The United Nations team in Afghanistan today released its new road map which prioritizes the needs and rights of those most vulnerable, including women and girls, children and youth, internally displaced persons, returnees, refugees, ethnic and religious minorities and focuses on essential services, among other things.

The Office for the Coordination of Humanitarian Affairs says that, halfway into 2023, it has only received 20 per cent of the $54.8 billion needed to help the one in 22 people globally that require assistance. Further, unequal funding across emergencies has challenged the Office’s ability to respond to surging needs.

The World Food Programme reports that, starting next month, it will suspend assistance for over 200,000 people in Palestine — 60 per cent of its caseload — due to severe funding shortfalls.
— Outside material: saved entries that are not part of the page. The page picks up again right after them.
-- ==== Sys2Proof/Tests/Slice0.lean ====
section
/-! SUPPORT. Tests: words written out from the spec's encodings, vectors of 95_test_vectors.md (the table or program is
named), ill-formed words refused, and for every statement with hypotheses a state and operands that meet them. -/

namespace Sys2Proof.Tests

open Sys2Proof Sys2Proof.Machine

/-- The state a command leads to. -/
def after (i : Instr) (s : State) : Option State :=
  match exec i s with
  | .next t => some t
  | _ => none

/-- The state a step leads to. -/
def stepped (s : State) : Option State :=
  match step s with
  | .next t => some t
  | _ => none

/-- The reset state with word `w` presented. -/
def presented (w : CommandWord) : State := State.reset.setInputs [present w]

/-- The latches and the resolution loaded. -/
def loaded (m l : Byte) (res : Bool) : State :=
  { State.reset with tmsb := some m, tlsb := some l, flags := { Flags.empty with res := some res, cfgz := some false } }

/-- The parameter TIE at its other value. -/
def evenTies : State := { State.reset with params := { paramsTaken with tie := .halfToEven } }

/-- The parameter HYST_CHECK_ORDER at its other value. -/
def wholeFirst : State := { State.reset with params := { paramsTaken with hystCheckOrder := .wholeFirst } }

/-- A setpoint encoded before: `TOUT = 0x803E`. -/
def withTout : State := { State.reset with dout := some 0x3E80, tout := some 0x803E }

/-! ## Decoding: every constructor, from a word written out by R50 to R55 (R60 and the V-tables) -/

theorem test_decode_nop : decode 0b000000000000000000000000000000000000 = some .nop := by decide
theorem test_decode_ldcfg : decode 0b000100000000000000000000000010000000 = some (.ldcfg 0x80) := by decide
theorem test_decode_ldstat : decode 0b001000000000000000000000000001111111 = some (.ldstat 0x7F) := by decide
theorem test_decode_ldtmsb : decode 0b001100000000000000000000000010101011 = some (.ldtmsb 0xAB) := by decide
theorem test_decode_ldtlsb : decode 0b010000000000000000000000000011001101 = some (.ldtlsb 0xCD) := by decide
theorem test_decode_ldalrm : decode 0b010100000000000000001000110100001100 = some (.ldalrm 0x8D0C) := by decide
theorem test_decode_ldhyst : decode 0b011000000000000000000000000011110011 = some (.ldhyst 0xF3) := by decide
theorem test_decode_ldid : decode 0b011100000000000000000000000011001011 = some (.ldid 0xCB) := by decide
theorem test_decode_dect : decode 0b100000000000000000000000000000000000 = some .dect := by decide
theorem test_decode_decsp : decode 0b100100000000000000001000000000111110 = some (.decsp 0x803E) := by decide
theorem test_decode_encsp : decode 0b101011111111110110000000000000000000 = some (.encsp 0xFFD80000) := by decide
theorem test_decode_enchy : decode 0b101100000000000000111000000000000000 = some (.enchy 0x00038000) := by decide
theorem test_decode_clr : decode 0b111100000000000000000000000000000000 = some .clr := by decide

/-! ## Ill-formed words, one for each check (V-ILL): refused by the check and by the decoder -/

theorem test_reserved_opcodes_refused :
    wordWellFormed 0xC00000000 = false ∧ wordWellFormed 0xD12345678 = false ∧ wordWellFormed 0xEFFFFFFFF = false ∧
    decode 0xC00000000 = none ∧ decode 0xD12345678 = none ∧ decode 0xEFFFFFFFF = none := by decide
theorem test_format_n_nonzero_refused :
    wordWellFormed 0x800000001 = false ∧ decode 0x000000001 = none ∧ decode 0x800000001 = none ∧
    decode 0xF00000001 = none := by decide
theorem test_format_b_nonzero_refused :
    wordWellFormed 0x100000180 = false ∧ decode 0x100000180 = none ∧ decode 0x300000100 = none := by decide
theorem test_format_h_nonzero_refused :
    wordWellFormed 0x500010000 = false ∧ decode 0x500010000 = none ∧ decode 0x900010000 = none := by decide
theorem test_well_formed : wordWellFormed 0xBFFFFFFFF = true ∧ wordWellFormed 0x90000FFFF = true := by decide

theorem test_table_word : decodeTableWord 40 0x90000803E = some (.decsp 0x803E) ∧
    decodeTableWord 36 0x90000803E = some (.decsp 0x803E) ∧ decodeTableWord 40 0x1000000000 = none := by decide

/-! ## Assembler (R60's own examples) -/

theorem test_assemble_hex : assembleWord "LDCFG 0x80".toList = some 0x100000080 := by decide
theorem test_assemble_decimal : assembleWord "ENCSP -40.0 ; low end".toList = some 0xAFFD80000 := by decide
theorem test_assemble_range : assembleWord "LDCFG 0x100".toList = none ∧ assembleWord "ENCSP 0x7D0000".toList = none ∧
    assembleWord "ENCSP 0.1".toList = none ∧ assembleWord "dect".toList = none := by decide

/-! ## Meanings, at most two a command -/

/-- V-CTL. -/
theorem test_nop_keeps_err :
    after .nop (State.reset.setErr .eRange) = some (State.reset.setErr .eRange) := by decide
theorem test_clr_resets : after .clr (loaded 0x0C 0x8F true) = some State.reset := by decide
/-- V-MUX. -/
theorem test_ldcfg_80 : (after (.ldcfg 0x80) .reset).map (fun t => (t.flags.res, t.flags.cfgz, t.dout)) =
    some (some true, some false, some 0x0080) := by decide
theorem test_ldcfg_00 : (after (.ldcfg 0x00) .reset).map (fun t => (t.flags.res, t.flags.cfgz)) =
    some (some false, some true) := by decide
theorem test_ldstat_7F : (after (.ldstat 0x7F) .reset).map (fun t => (t.flags.rdy, t.dout)) =
    some (some true, some 0x007F) := by decide
theorem test_ldstat_80 : (after (.ldstat 0x80) .reset).map (fun t => t.flags.rdy) = some (some false) := by decide
theorem test_ldtmsb_AB : (after (.ldtmsb 0xAB) .reset).map (fun t => (t.tmsb, t.tlsb, t.dout)) =
    some (some 0xAB, none, some 0x00AB) := by decide
theorem test_ldtlsb_CD : (after (.ldtlsb 0xCD) .reset).map (fun t => (t.tmsb, t.tlsb, t.flags)) =
    some (none, some 0xCD, Flags.empty) := by decide
theorem test_ldalrm_8D0C : (after (.ldalrm 0x8D0C) .reset).map
    (fun t => (t.flags.alo, t.flags.ahi, t.flags.acr, t.dout)) =
    some (some true, some false, some true, some 0x0C8D) := by decide
theorem test_ldalrm_0001 : (after (.ldalrm 0x0001) .reset).map
    (fun t => (t.flags.alo, t.flags.ahi, t.flags.acr, t.dout)) =
    some (some false, some false, some false, some 0x0100) := by decide
theorem test_ldhyst_F3 : (after (.ldhyst 0xF3) .reset).map (fun t => (t.dout, t.flags)) =
    some (some 0x00F3, Flags.empty) := by decide
theorem test_ldid : (after (.ldid 0xCB) .reset).map (fun t => t.flags.idok) = some (some true) ∧
    (after (.ldid 0xCA) .reset).map (fun t => (t.flags.idok, t.err)) = some (some false, .eNone) := by decide
/-- V-DECT, W = 0x8007, both columns. -/
theorem test_dect_both_modes :
    (after .dect (loaded 0x80 0x07 true)).map (fun t => (t.val, t.flags.neg)) = some (some 0xFFF9, some true) ∧
    (after .dect (loaded 0x80 0x07 false)).map (fun t => (t.val, t.flags.neg)) = some (some 0x0000, some true) := by
  decide
/-- V-EMPTY, row "LDCFG 0x80". -/
theorem test_dect_empty : (after .dect { loaded 0 0 true with tmsb := none, val := some 0x1234 }).map
    (fun t => (t.val, t.dout, t.tlsb, t.err)) = some (none, none, some 0, .eEmpty) := by decide
/-- V-DECSP. -/
theorem test_decsp_0094 : (after (.decsp 0x0094) .reset).map (fun t => (t.val, t.flags.neg, t.dout)) =
    some (some 0xEC00, some true, some 0x9400) := by decide
theorem test_decsp_FFFF : (after (.decsp 0xFFFF) .reset).map (fun t => t.val) = some (some 0x8001) := by decide
/-- V-ENCSP: -(25 + 1/256), a tie, under both values of TIE. -/
theorem test_encsp_tie :
    (after (.encsp 0xFFE6FF00) .reset).map (fun t => (t.dout, t.tout)) = some (some 0x8C81, some 0x818C) ∧
    (after (.encsp 0xFFE6FF00) evenTies).map (fun t => (t.dout, t.tout)) = some (some 0x8C80, some 0x808C) := by decide
/-- V-ENCSP: 125 + 1/65536, and the least operand. -/
theorem test_encsp_range : (after (.encsp 0x007D0001) withTout).map (fun t => (t.dout, t.tout, t.err)) =
    some (none, none, .eRange) ∧ (after (.encsp 0x80000000) .reset).map (fun t => t.err) = some .eRange := by decide
/-- V-ENCHY. -/
theorem test_enchy_15 : (after (.enchy 0x000F0000) withTout).map (fun t => (t.dout, t.tout, t.err)) =
    some (some 0x000F, none, .eNone) := by decide
theorem test_enchy_both_faults : (after (.enchy 0x000F0001) withTout).map (fun t => (t.dout, t.tout, t.err)) =
    some (none, none, .eRange) ∧ (after (.enchy 0x000F0001) wholeFirst).map (fun t => t.err) = some .eNonint := by decide
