-- ==== Sys2Proof/Laws/PerInstr.lean ====
section
/-! SUPPORT. Statements made per instruction, about the instruction as syntax. -/

namespace Sys2Proof

/-- The encoding of `i` is matched by the row of spec/opcode_table.json that is its own and by no other of
its format; ILLEGAL's word is matched by no CMD row. -/
def matchesOwnRowOnly (i : Instr) : Bool :=
  match rowOf? i with
  | some r =>
    (cmdRows ++ fsmRows).filter (fun r' => r'.isCmd == r.isCmd && r'.matches (encode i).tableWord) == [r]
  | none => cmdRows.all fun r => !r.matches (encode i).tableWord

/-- A field of a word that agrees with a row under its mask. -/
theorem field_of_masked {w m p : Cmd} (h : w &&& m = p) (start len : Nat) :
    w.extractLsb' start len &&& m.extractLsb' start len = p.extractLsb' start len := by
  rw [← BitVec.extractLsb'_and, h]

/-- A word that a CMD row matches is legal. -/
theorem legal_of_row_matches {w : Cmd} {r : Row} (hr : r ∈ cmdRows) (h : r.matches w = true) :
    legal w = true := by
  have hall (m : Cmd) : m &&& 0xFFFF#16 = m := by
    rw [show (0xFFFF#16 : Cmd) = BitVec.allOnes 16 by decide, BitVec.and_allOnes]
  simp only [cmdRows, List.mem_cons, List.not_mem_nil, or_false] at hr
  rcases hr with rfl | rfl | rfl | rfl | rfl | rfl <;> simp only [Row.matches, beq_iff_eq] at h
  · rw [hall] at h; subst h; decide
  · rw [hall] at h; subst h; decide
  · have ho := field_of_masked h 12 4
    have hv := field_of_masked h 8 4
    refine (legal_iff w).mpr ?_
    have e1 : Cmd.op w = 0x2#4 := by
      revert ho; unfold Cmd.op; generalize w.extractLsb' 12 4 = o; revert o; decide
    have e2 : Cmd.rsv w = 0#4 := by
      revert hv; unfold Cmd.rsv; generalize w.extractLsb' 8 4 = o; revert o; decide
    simp [e1, e2]
  · rw [hall] at h; subst h; decide
  · rw [hall] at h; subst h; decide
  · have ho := field_of_masked h 12 4
    have hv := field_of_masked h 8 4
    have ha := field_of_masked h 0 8
    refine (legal_iff w).mpr ?_
    have e1 : Cmd.op w = 0x5#4 := by
      revert ho; unfold Cmd.op; generalize w.extractLsb' 12 4 = o; revert o; decide
    have e2 : Cmd.rsv w = 0#4 := by
      revert hv; unfold Cmd.rsv; generalize w.extractLsb' 8 4 = o; revert o; decide
    have e3 : (Cmd.arg w).toNat ≤ 0x3F := by
      revert ha; unfold Cmd.arg; generalize w.extractLsb' 0 8 = o; revert o; decide
    simp [e1, e2, e3]

end Sys2Proof

namespace Sys2Proof.Laws.MatchesTableRow

/-- A well-formed instruction is encoded as its own row of the opcode table says, and as no other. -/
def Statement (i : Instr) : Prop := i.wellFormed = true → matchesOwnRowOnly i = true

theorem nop : Statement .nop := fun _ => by decide
theorem start : Statement .start := fun _ => by decide
theorem data (b : Byte) : Statement (.data b) := fun _ => by revert b; decide
theorem endMsg : Statement .endMsg := fun _ => by decide
theorem rdstat : Statement .rdstat := fun _ => by decide
theorem rdhex (i : BitVec 6) : Statement (.rdhex i) := fun _ => by revert i; decide

theorem illegal (w : Cmd) : Statement (.illegal w) := by
  intro h
  have hl : legal w = false := by simpa [Instr.wellFormed] using h
  refine List.all_eq_true.mpr fun r hr => ?_
  cases hm : r.matches w with
  | false => simp [encode, Code.tableWord, hm]
  | true => simp [legal_of_row_matches hr hm] at hl

theorem pad : Statement .pad := fun _ => by decide
theorem load : Statement .load := fun _ => by decide
theorem expand : Statement .expand := fun _ => by decide
theorem round : Statement .round := fun _ => by decide
theorem final : Statement .final := fun _ => by decide
theorem serialize : Statement .serialize := fun _ => by decide

end Sys2Proof.Laws.MatchesTableRow
end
It urgently needs $51 million to continue providing life-saving food and cash aid to 350,000 Palestinians until the end of this year.

Fighting in Sudan continues to exact a heavy toll on civilians, and the World Health Organization (WHO) warns that many will die due to lack of essential services and disease outbreaks. Amidst critically low medical supplies and an increasing number of refugees, United Nations agencies are providing relief.

A new report by the Food and Agriculture Organization says that more than one in two preschool-aged children – approximately 372 million children, three quarters who live in South and East Asia, the Pacific and sub-Saharan Africa - suffer from the lack of at least one of three micronutrients; iron, vitamin A or zinc.